Ferreira conta que surgiram muitos sites na internet para ajudar a construção desses amores “globalizados”: brasileiras com egípcios, sírios e outros. Ela ressalta, porém, que muitas destas conversões “por moda” não duram, já que a pressão social é muito grande para que a pessoa desista. “As famílias raramente aceitam a escolha do Islã, que continuam a perceber como uma religião estranha e que não tem nada a ver com o Brasil, rejeitando os parentes convertidos. Alguns não aguentam e preferem voltar atrás”, relata.
Globalidade islâmica
É justamente a característica de “fora do Brasil” que atrai muitas almas à procura de uma religião. “Em geral, uma pessoa que se converte ao islamismo já tentou outras opções, como o candomblé e alguma das igrejas evangélicas, sem ficar satisfeito”, ressalta Hilu. Eles percebem o Islã como uma religião que abre as portas do mundo inteiro: muçulmanos são presentes no mundo árabe, mas também na Europa, nos Estados Unidos, na Ásia e na África. A internet facilita os contatos, e há uma solidariedade entre povos que se acham perseguidos, já que, geralmente, são apresentados de maneira negativa nos noticiários.

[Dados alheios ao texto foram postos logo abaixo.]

-- ==== Sys2Proof/Machine/HuffmanTree.lean ====
section
/-! DEFINITION. The FT family and the tree builder and node commands of the HT family (spec/43_huffman_tree.md R200 to
R208). -/

namespace Sys2Proof.Machine

/-- The rule of FT.SET (R200): a count of 0 deletes the entry. -/
def ruleFtSet (addr len count : Word) (s : State) : Ruling Results :=
  needKeyRange addr len s <|
  need (1 ≤ len.toNat) (illegal 5 addr) s <|
  (memRead addr.toNat len.toNat s).bind fun key s =>
  if count = 0 then
    .ok ⟨word (mapErase key s.ft).length, 0, 0, 0⟩ { s with ft := mapErase key s.ft }
  else
    need ((mapFind key s.ft).isSome = true ∨ s.ft.length < s.cfg.ftMax) (allocFail 5 s.ft.length) s <|
    .ok ⟨word (mapInsert lexLt key count s.ft).length, 0, 0, 0⟩ { s with ft := mapInsert lexLt key count s.ft }

/-- The rule of FT.CLEAR (R202). -/
def ruleFtClear (s : State) : Ruling Results := .ok Results.zero { s with ft := [] }

/-- The rule of HT.LEAF (R205): frequency, node store, queue, in that order. -/
def ruleHtLeaf (sym freq : Word) (s : State) : Ruling Results :=
  need (1 ≤ freq.toNat) (illegal 9 sym) s <|
  need (s.canAlloc = true) (allocFail 3 s.nodes.length) s <|
  need (s.pq.entries.length < s.cfg.pqMaxCap) (allocFail 2 s.pq.entries.length) s <|
  (alloc (.leaf sym freq) s).bind fun h s =>
  (pqInsert freq h s).bind fun _ s =>
  .ok ⟨h, 0, 0, 0⟩ s

/-- The top two items of the queue, first the top (R203). -/
def topTwo (s : State) : Option (QItem × QItem) :=
  match s.top with
  | none => none
  | some t1 =>
    match queueTop s.pqOrder (s.pq.entries.erase t1) with
    | none => none
    | some t2 => some (t1, t2)

/-- `merge_step()`: the state change of HT.MERGE with its AllocationFailure checks (R203, R204): both items leave the
queue, the new internal node has the first as left and the second as right child, its frequency is the sum of the two
keys, and it is queued with that key. -/
def mergeStep (s : State) : Ruling (Word × Word) :=
  match topTwo s with
  | none => .raise ⟨.emptyQueue, word s.pq.entries.length, 0⟩ s
  | some (t1, t2) =>
    need (t1.key.toNat + t2.key.toNat < 2 ^ 32) (allocFail 6 t1.key.toNat) s <|
    need (s.canAlloc = true) (allocFail 3 s.nodes.length) s <|
    (pqExtract s).bind fun x1 s =>
    (pqExtract s).bind fun x2 s =>
    (alloc (.internal x1.handle x2.handle (x1.key + x2.key)) s).bind fun h s =>
    (pqInsert (x1.key + x2.key) h s).bind fun _ s =>
    .ok (h, x1.key + x2.key) s

/-- The two items may be joined: live, different and not owned (R203, 10_state.md R49). -/
def mergeable (m : NodeMap) (h1 h2 : Word) : Bool :=
  m.live h1 && m.live h2 && h1 != h2 && !m.owned h1 && !m.owned h2

/-- The rule of HT.MERGE (R203). -/
def ruleHtMerge (s : State) : Ruling Results :=
  need (s.pqOrder = .minFirst) (illegal 8 3) s <|
  match topTwo s with
  | none => .raise ⟨.emptyQueue, word s.pq.entries.length, 0⟩ s
  | some (t1, t2) =>
    need (mergeable s.nodes t1.handle t2.handle = true) (illegal 8 4) s <|
    (mergeStep s).bind fun x s =>
    .ok ⟨x.1, x.2, 0, 0⟩ s

/-- HT.BUILD step 1: release what the build replaces (R204). -/
def buildRelease (s : State) : State :=
  let s := pqDestroy true s
  let s := freeTree s.root s
  { s with root := nullHandle, code := [], symtab := [], pqOrder := .minFirst }

/-- The symbol ids of the keys, in the order of the keys: the byte in CHAR mode, the rank in WORD mode (R201, R204
step 2). -/
def symbolIds (m : Mode) (keys : List Bytes) : List Word :=
  match m with
  | .char => keys.map fun k => (k.headD 0).setWidth 32
  | .word => (List.range keys.length).map word

/-- HT.BUILD step 4: one leaf per symbol, ascending id (R204). -/
def buildLeaves : List (Word × Word) → State → Ruling Unit
  | [], s => .ok () s
  | (id, count) :: rest, s =>
    (alloc (.leaf id count) s).bind fun h s =>
    (pqInsert count h s).bind fun _ s =>
    buildLeaves rest s

/-- HT.BUILD step 5: merge until one item remains (R204); each merge takes one item out, so as many rounds as there are
items suffice. -/
def buildMerges : Nat → State → Ruling Unit
  | 0, s => .ok () s
  | fuel + 1, s =>
    if s.pq.entries.length ≤ 1 then .ok () s
    else (mergeStep s).bind fun _ s => buildMerges fuel s

/-- The rule of HT.BUILD (R204). -/
def ruleHtBuild (s : State) : Ruling Results :=
  let s := buildRelease s
  let keys := s.ft.map Prod.fst
  need (s.mode = .char → keys.all (fun k => decide (k.length = 1)) = true) (illegal 8 7) s <|
  let s := if s.mode = .word then { s with symtab := keys } else s
  if keys = [] then
    .ok ⟨nullHandle, 0, 0, 0⟩ (s.setEmpty true)
  else
    (buildLeaves ((symbolIds s.mode keys).zip (s.ft.map Prod.snd)) s).bind fun _ s =>
    (buildMerges s.pq.entries.length s).bind fun _ s =>
    (pqExtract s).bind fun t s =>
    .ok ⟨t.handle, word keys.length, 0, 0⟩ ({ s with root := t.handle }.setEmpty false)

/-- The rule of HT.NODE (R206): tag, symbol or left child, NULL or right child, frequency. -/
def ruleHtNode (h : Word) (s : State) : Ruling Results :=
  match mapFind h s.nodes with
  | none => .raise ⟨.notFound, h, 0⟩ s
  | some (.leaf sym freq) => .ok ⟨1, sym, nullHandle, freq⟩ s
  | some (.internal left right freq) => .ok ⟨0, left, right, freq⟩ s

/-- The rule of HT.FREE (R207). -/
def ruleHtFree (h : Word) (s : State) : Ruling Results :=
  need (NodeMap.live s.nodes h = true) ⟨.notFound, h, 0⟩ s <|
  .ok ⟨word (freeCount h s), 0, 0, 0⟩ (freeTree h s)

/-- FT.SET (43_huffman_tree.md R200). -/
def execFtSet (addr len count : Word) (s : State) : Host.Outcome State Fault Refusal :=
  runRule (.ftSet addr len count) (ruleFtSet addr len count) s

/-- FT.CLEAR (43_huffman_tree.md R202). -/
def execFtClear (s : State) : Host.Outcome State Fault Refusal := runRule .ftClear ruleFtClear s

/-- HT.LEAF (43_huffman_tree.md R205). -/
def execHtLeaf (sym freq : Word) (s : State) : Host.Outcome State Fault Refusal :=
  runRule (.htLeaf sym freq) (ruleHtLeaf sym freq) s

/-- HT.MERGE (43_huffman_tree.md R203). -/
def execHtMerge (s : State) : Host.Outcome State Fault Refusal := runRule .htMerge ruleHtMerge s

/-- HT.BUILD (43_huffman_tree.md R204). -/
def execHtBuild (s : State) : Host.Outcome State Fault Refusal := runRule .htBuild ruleHtBuild s

/-- HT.FREE (43_huffman_tree.md R207). -/
def execHtFree (h : Word) (s : State) : Host.Outcome State Fault Refusal := runRule (.htFree h) (ruleHtFree h) s

/-- HT.NODE (43_huffman_tree.md R206). -/
def execHtNode (h : Word) (s : State) : Host.Outcome State Fault Refusal := runRule (.htNode h) (ruleHtNode h) s

end Sys2Proof.Machine
end

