/-! ## completed -/

@[simp] theorem completed_cfg (r : Results) (s : State) : (s.completed r).cfg = s.cfg := rfl
@[simp] theorem completed_res (r : Results) (s : State) : (s.completed r).res = r := rfl
@[simp] theorem completed_status (r : Results) (s : State) : (s.completed r).status = s.status := rfl
@[simp] theorem completed_err (r : Results) (s : State) : (s.completed r).err = s.err := rfl
@[simp] theorem completed_errInfo0 (r : Results) (s : State) : (s.completed r).errInfo0 = s.errInfo0 := rfl
@[simp] theorem completed_errInfo1 (r : Results) (s : State) : (s.completed r).errInfo1 = s.errInfo1 := rfl
@[simp] theorem completed_errOp (r : Results) (s : State) : (s.completed r).errOp = s.errOp := rfl
@[simp] theorem completed_mode (r : Results) (s : State) : (s.completed r).mode = s.mode := rfl
@[simp] theorem completed_inLen (r : Results) (s : State) : (s.completed r).inLen = s.inLen := rfl
@[simp] theorem completed_outLen (r : Results) (s : State) : (s.completed r).outLen = s.outLen := rfl
@[simp] theorem completed_pqOrder (r : Results) (s : State) : (s.completed r).pqOrder = s.pqOrder := rfl
@[simp] theorem completed_root (r : Results) (s : State) : (s.completed r).root = s.root := rfl
@[simp] theorem completed_cursor (r : Results) (s : State) : (s.completed r).cursor = s.cursor := rfl
@[simp] theorem completed_dpos (r : Results) (s : State) : (s.completed r).dpos = s.dpos := rfl
@[simp] theorem completed_dbit (r : Results) (s : State) : (s.completed r).dbit = s.dbit := rfl
@[simp] theorem completed_emitted (r : Results) (s : State) : (s.completed r).emitted = s.emitted := rfl
@[simp] theorem completed_symCount (r : Results) (s : State) : (s.completed r).symCount = s.symCount := rfl
@[simp] theorem completed_bb (r : Results) (s : State) : (s.completed r).bb = s.bb := rfl
@[simp] theorem completed_pq (r : Results) (s : State) : (s.completed r).pq = s.pq := rfl
@[simp] theorem completed_nodes (r : Results) (s : State) : (s.completed r).nodes = s.nodes := rfl
@[simp] theorem completed_nextHandle (r : Results) (s : State) : (s.completed r).nextHandle = s.nextHandle := rfl
@[simp] theorem completed_trie (r : Results) (s : State) : (s.completed r).trie = s.trie := rfl
@[simp] theorem completed_ft (r : Results) (s : State) : (s.completed r).ft = s.ft := rfl
@[simp] theorem completed_symtab (r : Results) (s : State) : (s.completed r).symtab = s.symtab := rfl
@[simp] theorem completed_code (r : Results) (s : State) : (s.completed r).code = s.code := rfl
@[simp] theorem completed_inMem (r : Results) (s : State) : (s.completed r).inMem = s.inMem := rfl
@[simp] theorem completed_outMem (r : Results) (s : State) : (s.completed r).outMem = s.outMem := rfl
@[simp] theorem completed_port (r : Results) (s : State) : (s.completed r).port = s.port := rfl
@[simp] theorem completed_resp (r : Results) (s : State) : (s.completed r).resp = some ⟨0, r⟩ := rfl

/-! ## clearFault -/

@[simp] theorem clearFault_cfg (s : State) : (clearFault s).cfg = s.cfg := rfl
@[simp] theorem clearFault_res (s : State) : (clearFault s).res = s.res := rfl
@[simp] theorem clearFault_status (s : State) : (clearFault s).status = { s.status with fault := false } := rfl
@[simp] theorem clearFault_err (s : State) : (clearFault s).err = 0 := rfl
@[simp] theorem clearFault_errInfo0 (s : State) : (clearFault s).errInfo0 = 0 := rfl
@[simp] theorem clearFault_errInfo1 (s : State) : (clearFault s).errInfo1 = 0 := rfl
@[simp] theorem clearFault_errOp (s : State) : (clearFault s).errOp = 0 := rfl
@[simp] theorem clearFault_mode (s : State) : (clearFault s).mode = s.mode := rfl
@[simp] theorem clearFault_inLen (s : State) : (clearFault s).inLen = s.inLen := rfl
@[simp] theorem clearFault_outLen (s : State) : (clearFault s).outLen = s.outLen := rfl
@[simp] theorem clearFault_pqOrder (s : State) : (clearFault s).pqOrder = s.pqOrder := rfl
@[simp] theorem clearFault_root (s : State) : (clearFault s).root = s.root := rfl
@[simp] theorem clearFault_cursor (s : State) : (clearFault s).cursor = s.cursor := rfl
@[simp] theorem clearFault_dpos (s : State) : (clearFault s).dpos = s.dpos := rfl
@[simp] theorem clearFault_dbit (s : State) : (clearFault s).dbit = s.dbit := rfl
@[simp] theorem clearFault_emitted (s : State) : (clearFault s).emitted = s.emitted := rfl
@[simp] theorem clearFault_symCount (s : State) : (clearFault s).symCount = s.symCount := rfl
@[simp] theorem clearFault_bb (s : State) : (clearFault s).bb = s.bb := rfl
@[simp] theorem clearFault_pq (s : State) : (clearFault s).pq = s.pq := rfl
@[simp] theorem clearFault_nodes (s : State) : (clearFault s).nodes = s.nodes := rfl
@[simp] theorem clearFault_nextHandle (s : State) : (clearFault s).nextHandle = s.nextHandle := rfl
@[simp] theorem clearFault_trie (s : State) : (clearFault s).trie = s.trie := rfl
@[simp] theorem clearFault_ft (s : State) : (clearFault s).ft = s.ft := rfl
@[simp] theorem clearFault_symtab (s : State) : (clearFault s).symtab = s.symtab := rfl
@[simp] theorem clearFault_code (s : State) : (clearFault s).code = s.code := rfl
@[simp] theorem clearFault_inMem (s : State) : (clearFault s).inMem = s.inMem := rfl
@[simp] theorem clearFault_outMem (s : State) : (clearFault s).outMem = s.outMem := rfl
@[simp] theorem clearFault_port (s : State) : (clearFault s).port = s.port := rfl
@[simp] theorem clearFault_resp (s : State) : (clearFault s).resp = s.resp := rfl

/-! ## answered -/

@[simp] theorem answered_cfg (r : Results) (s : State) : (s.answered r).cfg = s.cfg := rfl
@[simp] theorem answered_res (r : Results) (s : State) : (s.answered r).res = r := rfl
@[simp] theorem answered_status (r : Results) (s : State) : (s.answered r).status = s.status := rfl
@[simp] theorem answered_err (r : Results) (s : State) : (s.answered r).err = s.err := rfl
@[simp] theorem answered_errInfo0 (r : Results) (s : State) : (s.answered r).errInfo0 = s.errInfo0 := rfl
@[simp] theorem answered_errInfo1 (r : Results) (s : State) : (s.answered r).errInfo1 = s.errInfo1 := rfl
@[simp] theorem answered_errOp (r : Results) (s : State) : (s.answered r).errOp = s.errOp := rfl
@[simp] theorem answered_mode (r : Results) (s : State) : (s.answered r).mode = s.mode := rfl
@[simp] theorem answered_inLen (r : Results) (s : State) : (s.answered r).inLen = s.inLen := rfl
@[simp] theorem answered_outLen (r : Results) (s : State) : (s.answered r).outLen = s.outLen := rfl
@[simp] theorem answered_pqOrder (r : Results) (s : State) : (s.answered r).pqOrder = s.pqOrder := rfl
@[simp] theorem answered_root (r : Results) (s : State) : (s.answered r).root = s.root := rfl
@[simp] theorem answered_cursor (r : Results) (s : State) : (s.answered r).cursor = s.cursor := rfl
@[simp] theorem answered_dpos (r : Results) (s : State) : (s.answered r).dpos = s.dpos := rfl
@[simp] theorem answered_dbit (r : Results) (s : State) : (s.answered r).dbit = s.dbit := rfl
@[simp] theorem answered_emitted (r : Results) (s : State) : (s.answered r).emitted = s.emitted := rfl
@[simp] theorem answered_symCount (r : Results) (s : State) : (s.answered r).symCount = s.symCount := rfl
@[simp] theorem answered_bb (r : Results) (s : State) : (s.answered r).bb = s.bb := rfl
@[simp] theorem answered_pq (r : Results) (s : State) : (s.answered r).pq = s.pq := rfl
@[simp] theorem answered_nodes (r : Results) (s : State) : (s.answered r).nodes = s.nodes := rfl
@[simp] theorem answered_nextHandle (r : Results) (s : State) : (s.answered r).nextHandle = s.nextHandle := rfl
@[simp] theorem answered_trie (r : Results) (s : State) : (s.answered r).trie = s.trie := rfl
@[simp] theorem answered_ft (r : Results) (s : State) : (s.answered r).ft = s.ft := rfl
@[simp] theorem answered_symtab (r : Results) (s : State) : (s.answered r).symtab = s.symtab := rfl
@[simp] theorem answered_code (r : Results) (s : State) : (s.answered r).code = s.code := rfl
@[simp] theorem answered_inMem (r : Results) (s : State) : (s.answered r).inMem = s.inMem := rfl
@[simp] theorem answered_outMem (r : Results) (s : State) : (s.answered r).outMem = s.outMem := rfl
@[simp] theorem answered_port (r : Results) (s : State) : (s.answered r).port = s.port := rfl
@[simp] theorem answered_resp (r : Results) (s : State) : (s.answered r).resp = some ⟨0, r⟩ := rfl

A resistência do Hizbollah à ocupação israelense do Líbano, assim como as imagens de sofrimento dos palestinos e dos iraquianos bombardeados, tiveram um papel importante nessa percepção, segundo o antropólogo carioca. Mas ele nega que haja identificação.
“Estes brasileiros não se apaixonam pela causa palestina. Mas ficam interessados e acham que o Islã tem uma mensagem de solidariedade, igualdade e justiça social. Para eles, o islamismo reúne as características de uma religião e uma ideologia política dentro de uma perspectiva terceiro-mundista que também pode ser encontrada entre os adeptos da Teologia da Libertação no catolicismo latino-americano”, analisa.
Estudos e dízimo
A procura do conhecimento é outro elemento importante das conversões. “O Islã é uma religião que incentiva os estudos, a vontade de aprender”, diz o Sheikh Mohammad. Ele lembra que boa parte dos alunos que assistem às palestras e às aulas de sua mesquita é formada por universitários.
Francirosy Ferreira também avalia que as motivações da conversão ao Islã são diferentes do movimento que incentiva cada vez mais brasileiros a abandonar o catolicismo pelas denominações evangélicas. Segundo ela, “o católico que opta por uma igreja evangélica não tem esta questão política, muito forte no Islã”. A pesquisadora ressalta também a diferencia em relação ao dinheiro: "o sucesso material não é importante para os muçulmanos, e a mesquita nunca pede um dízimo, como certos pastores". Existe a zakat, a doação aos pobres, que é um dos pilares da religião, mas é totalmente voluntário.
Qualquer que seja a motivação, a grande maioria dos novos muçulmanos brasileiros escolheu o Islã wahabita, cuja apreensão, segundo os especialistas, é a mais fácil. “Eles têm uma dimensão pedagógica muito boa, com regras claras. Não é preciso ser árabe para ser um bom muçulmano, ao contrário de outra variantes do Islã mais codificadas do ponto de vista cultural”, analisa Hilu.